Where the capital stock is owned by one person and it functions only for the benefit of such individual owner [rather than the business interest for which the corporation was formed], the corporation and the individual should be deemed the same. Arnold v. Willets and Patterson, Ltd., 44 Phil. 634 (1923). When corporation is merely an adjunct, business conduit or alter ego of another corporation [i.e., operated for the benefit of the business enterprise of the other corporation, and not for its own benefit], the fiction of separate and distinct corporation entities should be disregarded. Tan Boon Bee & Co. v. Jarencio, 163 SCRA 205 (1988). Unlike in fraud piercing, alter ego piercing does not require establishing fraud or wrongdoing, but only that the corporate personality has been used as an instrumentality for the personal agenda of its controlling shareholder. Lipat v. Pacific Banking Corp., 402 SCRA 339 (2003).

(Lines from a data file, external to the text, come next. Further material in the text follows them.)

-- ==== Sys2Proof/Machine/Alu.lean ====
section
/-! DEFINITION. Increment, decrement, clear, logic and the stub families (41_alu.md, families 0x4, 0x6 to 0xB). Each
is one byte long, cannot fault, touches no memory and writes no flag (R133). -/

namespace Sys2Proof.Machine

/-- `inc(v) = (v + 1) mod 256` (R132): the carry is dropped and recorded nowhere. -/
def incByte (v : Byte) : Byte := v + 1#8

/-- `dec(v) = (v - 1) mod 256` (R132). -/
def decByte (v : Byte) : Byte := v - 1#8

/-- A one-byte instruction that puts `f x[r]` into `x[r]`. -/
def aluReg (f : Byte → Byte) (r : Reg) (s : State) : Host.Outcome State Fault Refusal :=
  .next ((s.advance 1#8).setReg r (f (s.reg r)))

/-- A one-byte instruction that puts `f ACC` into ACC. -/
def aluAcc (f : Byte → Byte) (s : State) : Host.Outcome State Fault Refusal :=
  .next ((s.advance 1#8).setAcc (f s.acc))

/-- A one-byte instruction that puts `f ACC x[r]` into ACC; `x[r]` is unchanged (D25). -/
def logicAcc (f : Byte → Byte → Byte) (r : Reg) (s : State) : Host.Outcome State Fault Refusal :=
  .next ((s.advance 1#8).setAcc (f s.acc (s.reg r)))

/-- A one-byte no-operation (30_encoding.md R78): nothing changes but PC. -/
def oneByteNop (s : State) : Host.Outcome State Fault Refusal := .next (s.advance 1#8)

/-- R120 `INC Rn`. -/
def execIncR (r : Reg) (s : State) : Host.Outcome State Fault Refusal := aluReg incByte r s

/-- R121 `DEC Rn`. -/
def execDecR (r : Reg) (s : State) : Host.Outcome State Fault Refusal := aluReg decByte r s

/-- R122 `INC ACC`. -/
def execIncAcc (s : State) : Host.Outcome State Fault Refusal := aluAcc incByte s

/-- R123 `DEC ACC`. -/
def execDecAcc (s : State) : Host.Outcome State Fault Refusal := aluAcc decByte s

/-- R124 `CLR ACC`. -/
def execClrAcc (s : State) : Host.Outcome State Fault Refusal := aluAcc (fun _ => 0#8) s

/-- R125 `AND ACC,Rs`. -/
def execAndAcc (r : Reg) (s : State) : Host.Outcome State Fault Refusal := logicAcc (fun p q => p &&& q) r s

/-- R126 `OR ACC,Rs`. -/
def execOrAcc (r : Reg) (s : State) : Host.Outcome State Fault Refusal := logicAcc (fun p q => p ||| q) r s

/-- R127 `NOT ACC`: no general register is read. -/
def execNotAcc (s : State) : Host.Outcome State Fault Refusal := aluAcc (fun v => ~~~v) s

/-- R128 `XOR ACC,Rs` under a value of P_LOGIC_OP3: exclusive OR, or nothing. -/
def execXorAccWith (mode : LogicOp3) (r : Reg) (s : State) : Host.Outcome State Fault Refusal :=
  match mode with
  | .xor => logicAcc (fun p q => p ^^^ q) r s
  | .nop => oneByteNop s

/-- R128 `XOR ACC,Rs`. -/
def execXorAcc (r : Reg) (s : State) : Host.Outcome State Fault Refusal := execXorAccWith params.logicOp3 r s

/-- R129 `NOP9`, the stub of family 0x9. -/
def execNop9 (s : State) : Host.Outcome State Fault Refusal := oneByteNop s

/-- R130 `NOPA`, the stub of family 0xA: no operand byte (D6). -/
def execNopA (s : State) : Host.Outcome State Fault Refusal := oneByteNop s

/-- R131 `NOPB`, the stub of family 0xB: no operand byte (D6). -/
def execNopB (s : State) : Host.Outcome State Fault Refusal := oneByteNop s

end Sys2Proof.Machine
end

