/-! ### The sixteen jumps as one -/

/-- The jump on flag `sel` with polarity bit `w` and direct bit `d` (R142). -/
def jumpInstr (sel : FlagSel) (w d : Bool) (t : Byte) : Instr :=
  match d, w, sel with
  | false, false, .cf => .jnc t
  | false, false, .sf => .jns t
  | false, false, .zf => .jnz t
  | false, false, .pf => .jnp t
  | false, true, .cf => .jc t
  | false, true, .sf => .js t
  | false, true, .zf => .jz t
  | false, true, .pf => .jp t
  | true, false, .cf => .jcD t
  | true, false, .sf => .jsD t
  | true, false, .zf => .jzD t
  | true, false, .pf => .jpD t
  | true, true, .cf => .jncD t
  | true, true, .sf => .jnsD t
  | true, true, .zf => .jnzD t
  | true, true, .pf => .jnpD t

/-- The `ff` field that selects a flag (R140). -/
def FlagSel.bits : FlagSel → BitVec 2
  | .cf => 0#2
  | .sf => 1#2
  | .zf => 2#2
  | .pf => 3#2

/-- The opcode byte `0101 D W ff` of a jump (R142). -/
def jumpOp (sel : FlagSel) (w d : Bool) : Byte := 0x5#4 ++ BitVec.ofBool d ++ BitVec.ofBool w ++ sel.bits

theorem encode_jumpInstr (sel : FlagSel) (w d : Bool) (t : Byte) :
    encode (jumpInstr sel w d t) = [jumpOp sel w d, t] := by
  cases sel <;> cases w <;> cases d <;> rfl

theorem jumpInstr_length (sel : FlagSel) (w d : Bool) (t : Byte) : (jumpInstr sel w d t).length = 2 := by
  cases sel <;> cases w <;> cases d <;> rfl

theorem jumpOp_family (sel : FlagSel) (w d : Bool) : (jumpOp sel w d).toNat / 16 = 5 := by
  cases sel <;> cases w <;> cases d <;> rfl

theorem twoByte_of_lookup {op : Byte} {i : Byte → Instr}
    (h : (lookup op).map (fun row => (row.two, row.build op)) = some (true, i)) : TwoByte op i := by
  obtain ⟨row, hrow, hread⟩ := Option.map_eq_some_iff.mp h
  obtain ⟨htwo, hbuild⟩ := Prod.mk.inj hread
  intro b rest
  rw [decode_eq, decodeWith_ignore, hrow, ← hbuild]
  exact OpRow.read_twoByte htwo op b rest

theorem twoByte_jumpInstr (sel : FlagSel) (w d : Bool) : TwoByte (jumpOp sel w d) (jumpInstr sel w d) :=
  twoByte_of_lookup (by cases sel <;> cases w <;> cases d <;> rfl)

/-! ### The other bytes -/

theorem oneByte_movRPc (d : Reg) : OneByte (0x1#4 ++ d.bits ++ 0b11#2) (.movRPc d) :=
  oneByte_of_row (row := ⟨0x13#8, 0xF3#8, 0x00#8, false, fun op _ => .movRPc (fieldHi op)⟩)
    (by simp [opTable, rowsMove]) (and_maskFamilyLow2 _ _ _) rfl (congrArg Instr.movRPc (fieldHi_append _ d _))

theorem twoByte_movMR (u : BitVec 2) (r : Reg) : TwoByte (0x2#4 ++ u ++ r.bits) (fun a => .movMR a r) :=
  twoByte_of_row (row := ⟨0x20#8, 0xF0#8, 0x0C#8, true, fun op b => .movMR b (fieldLo op)⟩)
    (by simp [opTable, rowsMove]) (and_maskFamily _ _ _) rfl (fun b => congrArg (Instr.movMR b) (fieldLo_append _ r))

/-- Mask 0xFC keeps the family and `op[3:2]`. -/
theorem and_maskFamilyHigh2 : ∀ (f : BitVec 4) (u v : BitVec 2), (f ++ u ++ v) &&& 0xFC#8 = f ++ u ++ 0#2 := by decide

theorem oneByte_andAcc (r : Reg) : OneByte (0x8#4 ++ 0b00#2 ++ r.bits) (.andAcc r) :=
  oneByte_of_row (row := ⟨0x80#8, 0xFC#8, 0x00#8, false, fun op _ => .andAcc (fieldLo op)⟩)
    (by simp [opTable, rowsAlu]) (and_maskFamilyHigh2 _ _ _) rfl (congrArg Instr.andAcc (fieldLo_append _ r))

theorem oneByte_orAcc (r : Reg) : OneByte (0x8#4 ++ 0b01#2 ++ r.bits) (.orAcc r) :=
  oneByte_of_row (row := ⟨0x84#8, 0xFC#8, 0x00#8, false, fun op _ => .orAcc (fieldLo op)⟩)
    (by simp [opTable, rowsAlu]) (and_maskFamilyHigh2 _ _ _) rfl (congrArg Instr.orAcc (fieldLo_append _ r))

theorem oneByte_notAcc (u : BitVec 2) : OneByte (0x8#4 ++ 0b10#2 ++ u) .notAcc :=
  oneByte_of_row (row := ⟨0x88#8, 0xFC#8, 0x03#8, false, fun _ _ => .notAcc⟩)
    (by simp [opTable, rowsAlu]) (and_maskFamilyHigh2 _ _ _) rfl rfl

Strong/Solemn Juridical Personality

While not in fact a person, the corporation is treated through fiction by the law as though it were a person—an artificial person distinct and separate from its shareholders. Remo, Jr. v. IAC, 172 SCRA 405 (1989). Shareholders are not co-owners of corporate assets; the transfer of corporate assets to the shareholders by way of dissolution is an act of conveyance and not a partition among co-owners. Stockholders of F. Guanzon and Sons, Inc. v. Register of Deeds of Manila, 6 SCRA 373 (1962). Execution pending appeal may be allowed when "the prevailing party is already of advanced age and in danger of extinction," but not in this case a corporation whose "juridical entity's existence cannot be likened to a natural person—its precarious financial condition is not by itself a compelling circumstance warranting immediate execution and does not outweigh the long standing general policy of enforcing only final and executory judgment." Manacop v. Equitable PCIBank, 468 SCRA 256 (2005).